Para sete pessoas, incluindo duas crianças, o pesadelo teve final feliz. Abrigadas num canto da cozinha do hotel Rigopiano, reduzido a escombros após uma avalancha, foram encontradas 42 horas depois da tragédia pelas equipas de resgate, que tentam salvar outras três. Poucos acreditavam que fosse possível sobreviver

Em sites de reservas turísticas online, como o Booking, as fotos do Hotel Rigopiano, na localidade italiana de Farindola, - o mesmo que foi destruído por uma avalancha esta quarta-feira - continuam tentadoramente a anunciar “o sítio perfeito para aqueles que querem estar rodeados pela natureza”. Entre as imagens que desfilam com os quartos, as salas de refeição, a sauna ou mesmo a piscina interior e as vistas para a paisagem, nenhuma mostra o lugar que ficará na memória dos sete sobreviventes resgatados dos escombros esta sexta-feira como o refúgio que os salvou: a cozinha.
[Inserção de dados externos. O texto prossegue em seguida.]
-- ==== Sys2Proof/Decode.lean ====
section
/-! DEFINITION. The command that a word spells by the bits of spec/opcode_table.json. No row of the table gives bits: no word spells
a command. -/

namespace Sys2Proof

/-- the command of a word of nbits bits: none, since no row gives bits -/
def decodeTableWord (_nbits _w : Nat) : Option Instr := none

end Sys2Proof
end

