/-- one time-of-day receiver beyond its registers: previous accepted label (UTC seconds) and pulses since; the pulse
that a sentence may label (its time of day and device time); end of the label timeout; a ZDA or RMC label waiting for
its partner (SRC 0b00); the last RMC status; whether any RMC came -/
structure TodS where
  prev : Option Nat := none
  pulses : Nat := 0
  pulseAt : Option Nat := none
  labelEnd : Option Nat := none
  zda : Option Nat := none
  rmc : Option Nat := none
  next : Option Nat := none
  lblDelta : Int := 0
  deriving DecidableEq, Repr, Inhabited

/-- a sentence with the core cycle its final LF came in and the receiver before it (R127) -/
structure TodWas where
  cyc : Nat
  bytes : List Byte
  was : TodS
  deriving DecidableEq, Repr, Inhabited

/-- one reference slot beyond its registers: validity and advertised QL given by its producer (slots 16 to 31), end of
the qualification time -/
structure SlotS where
  srcOk : Bool := false
  srcQl : Nat := 15
  qualEnd : Option Nat := none
  deriving DecidableEq, Repr, Inhabited

/-- REF's SYSCLK side: consecutive passing presence windows, OCXO_RDY level and its last rise, start of the warm-up,
whether it runs, ELAPSED held when it stopped -/
structure ClkS where
  pass : Nat := 0
  rdy : Bool := false
  rdyAt : Nat := 0
  warmAt : Nat := 0
  warmRun : Bool := false
  elapsed : Nat := 0
  rclkAt : Nat := 0
  deriving DecidableEq, Repr, Inhabited

/-! ### PMU (R128 to R163) -/

/-- one slice: device time of its latest capture and the time it stamped, its live linearity table where it differs from the linear one
(by tap), the table before that, when the table was replaced, loop checks in a row within one tap, whether its table age has been reported -/
structure SliceS where
  cap : Option Nat := none
  capT : Nat := 0
  lin : Tab := []
  old : Tab := []
  tabAt : Option Nat := none
  good : Nat := 0
  stale : Bool := false
  deriving DecidableEq, Repr, Inhabited

/-- the pairing state of a unit (R145): position in units of R129, uncalibrated, an edge lost since -/
inductive PairSt where
  | idle
  | open_ (s : Nat) (uncal lossy : Bool)
  | pend (p : Nat) (uncal lossy : Bool)
  deriving DecidableEq, Repr, Inhabited

/-- one stream of a frequency gate: edges, first position, Σ(u_i - u_0), Σ i (u_i - u_0) -/
structure StreamS where
  n : Nat := 0
  u0 : Nat := 0
  su : Int := 0
  siu : Int := 0
  deriving DecidableEq, Repr, Inhabited

/-- a frequency gate (R149): its first edge, the start stream, the stop stream up to the last start edge and beyond it, uncalibrated up to
that edge and beyond it, edges lost, the time DPLL's word at the last start edge (R150) -/
structure GateS where
  u0 : Nat := 0
  strA : StreamS := {}
  strB : StreamS := {}
  strX : StreamS := {}
  uncal : Bool := false
  uncalX : Bool := false
  loss : Bool := false
  w : Int := 0
  deriving DecidableEq, Repr, Inhabited

/-- what a gate is judged by: GATE, BASE, NOM, the prescalers of both streams -/
structure GateCfg where
  gate : Nat := 0
  base : Bool := false
  nom : Nat := 0
  kS : Nat := 0
  kP : Nat := 0
  deriving DecidableEq, Repr, Inhabited

/-- one unit beyond its registers: edges each prescaler has seen since the last it passed (R139), which slice of each pair captures
next, pairing, gate, the gate that a write discarded in a core cycle (R163), statistics sums, its two queues -/
structure UnitS where
  cntS : Nat := 0
  cntP : Nat := 0
  altS : Bool := false
  altP : Bool := false
  pair : PairSt := .idle
  gate : Option GateS := none
  cut : Option (Nat × GateS × GateCfg) := none
  sN : Nat := 0
  s1 : Int := 0
  s2 : Int := 0
  sMin : Int := 0
  sMax : Int := 0
  sExcl : Nat := 0
  sUncal : Bool := false
  sLoss : Bool := false
  sq : Queue Postmark := {}
  rq : Queue ResultRec := {}
  deriving DecidableEq, Repr, Inhabited

/-- PMU common: origin of the coarse counters, end of a skew run, the slices whose table a REBUILD still waits for, the first automatic
skew run done; the tables last delivered over path P-10, by slice (R162); the held statistics words of each group (R157) -/
structure PmuS where
  coarse0 : Nat := 0
  skewEnd : Option Nat := none
  rebuild : Nat := 0
  auto : Bool := false
  p10 : Vector Tab 12 := Vector.replicate 12 []
  hold : Vector (List Nat) 3 := Vector.replicate 3 []
  deriving DecidableEq, Repr, Inhabited

/-! ### SYN (R208 to R235) -/

/-- the double-buffered values of a synthesiser, live (R218) -/
structure SynLive where
  refmode : Nat := 0
  mint : Nat := 0
  mfrac : Nat := 0
  frame : Nat := 0
  deriving DecidableEq, Repr, Inhabited

/-- one synthesiser beyond its registers: live values; applied word, the word delivered and when, the rate limit in force (R210); a word
held while FROZEN (R224); ever locked since L0; realignment owed (R216); the ramp of GLIDE: its start value (while FROZEN the
frequency held), start and end; the frame counter at a device time (R214), one DCO half-period being hpU of its units -/
structure SynS where
  live : SynLive := {}
  wa : Int := 0
  wd : Int := 0
  waAt : Nat := 0
  held : Option Int := none
  ever : Bool := false
  realign : Bool := false
  fFrom : Nat := 0
  glide0 : Nat := 0
  glideEnd : Nat := 0
  wrate : Nat := 0
  ph : Nat := 0
  phT : Nat := 0
  deriving DecidableEq, Repr, Inhabited

/-- one output beyond its registers: live divider values (R218); live fine delay at a device time, and where it moves to (R220); moved by
the device itself, moving to a synthesiser, the last move asked for refused (R227); a change since the last read of its STAT (R231);
stopped by its synthesiser (R223); running on values that the image did not give it (R233); started since L0; STOP and LEG in force;
the end of the high phase in hand when its grid last changed, until when the rises of the grid are passed over, and the phase, in units
of hpU per half-period, by which that low phase was lengthened (R216, R220, R226, R227) -/
structure OutS where
  div : Nat := 0
  half : Nat := 0
  pre : Nat := 0
  coarse : Nat := 0
  fine : Int := 0
  auto : Bool := false
  moving : Option Nat := none
  chg : Bool := false
  muted : Bool := false
  fineAt : Nat := 0
  fineTo : Int := 0
  refused : Bool := false
  kept : Bool := false
  started : Bool := false
  stop : Nat := 0
  leg : Nat := 0
  fallAt : Nat := 0
  quiet : Nat := 0
  low : Nat := 0
  deriving DecidableEq, Repr, Inhabited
Abrigado num recanto, onde lhes foi possível manter uma pequena fogueira, o grupo composto por sete pessoas, entre as quais duas crianças, foi a boa notícia que já quase ninguém esperava (inicialmente foi divulgado que seriam oito pessoas, mas um balanço posterior corrigiu a informação). Após uma madrugada muito dura, em que, sob condições extremas de frio e dificuldades de acesso, 135 elementos das equipas de socorro insistiram em rebuscar nos escombros, chamando e revolvendo os destroços, na esperança de encontrar vida, o primeiro sinal de esperança surgiu em forma de fumo negro.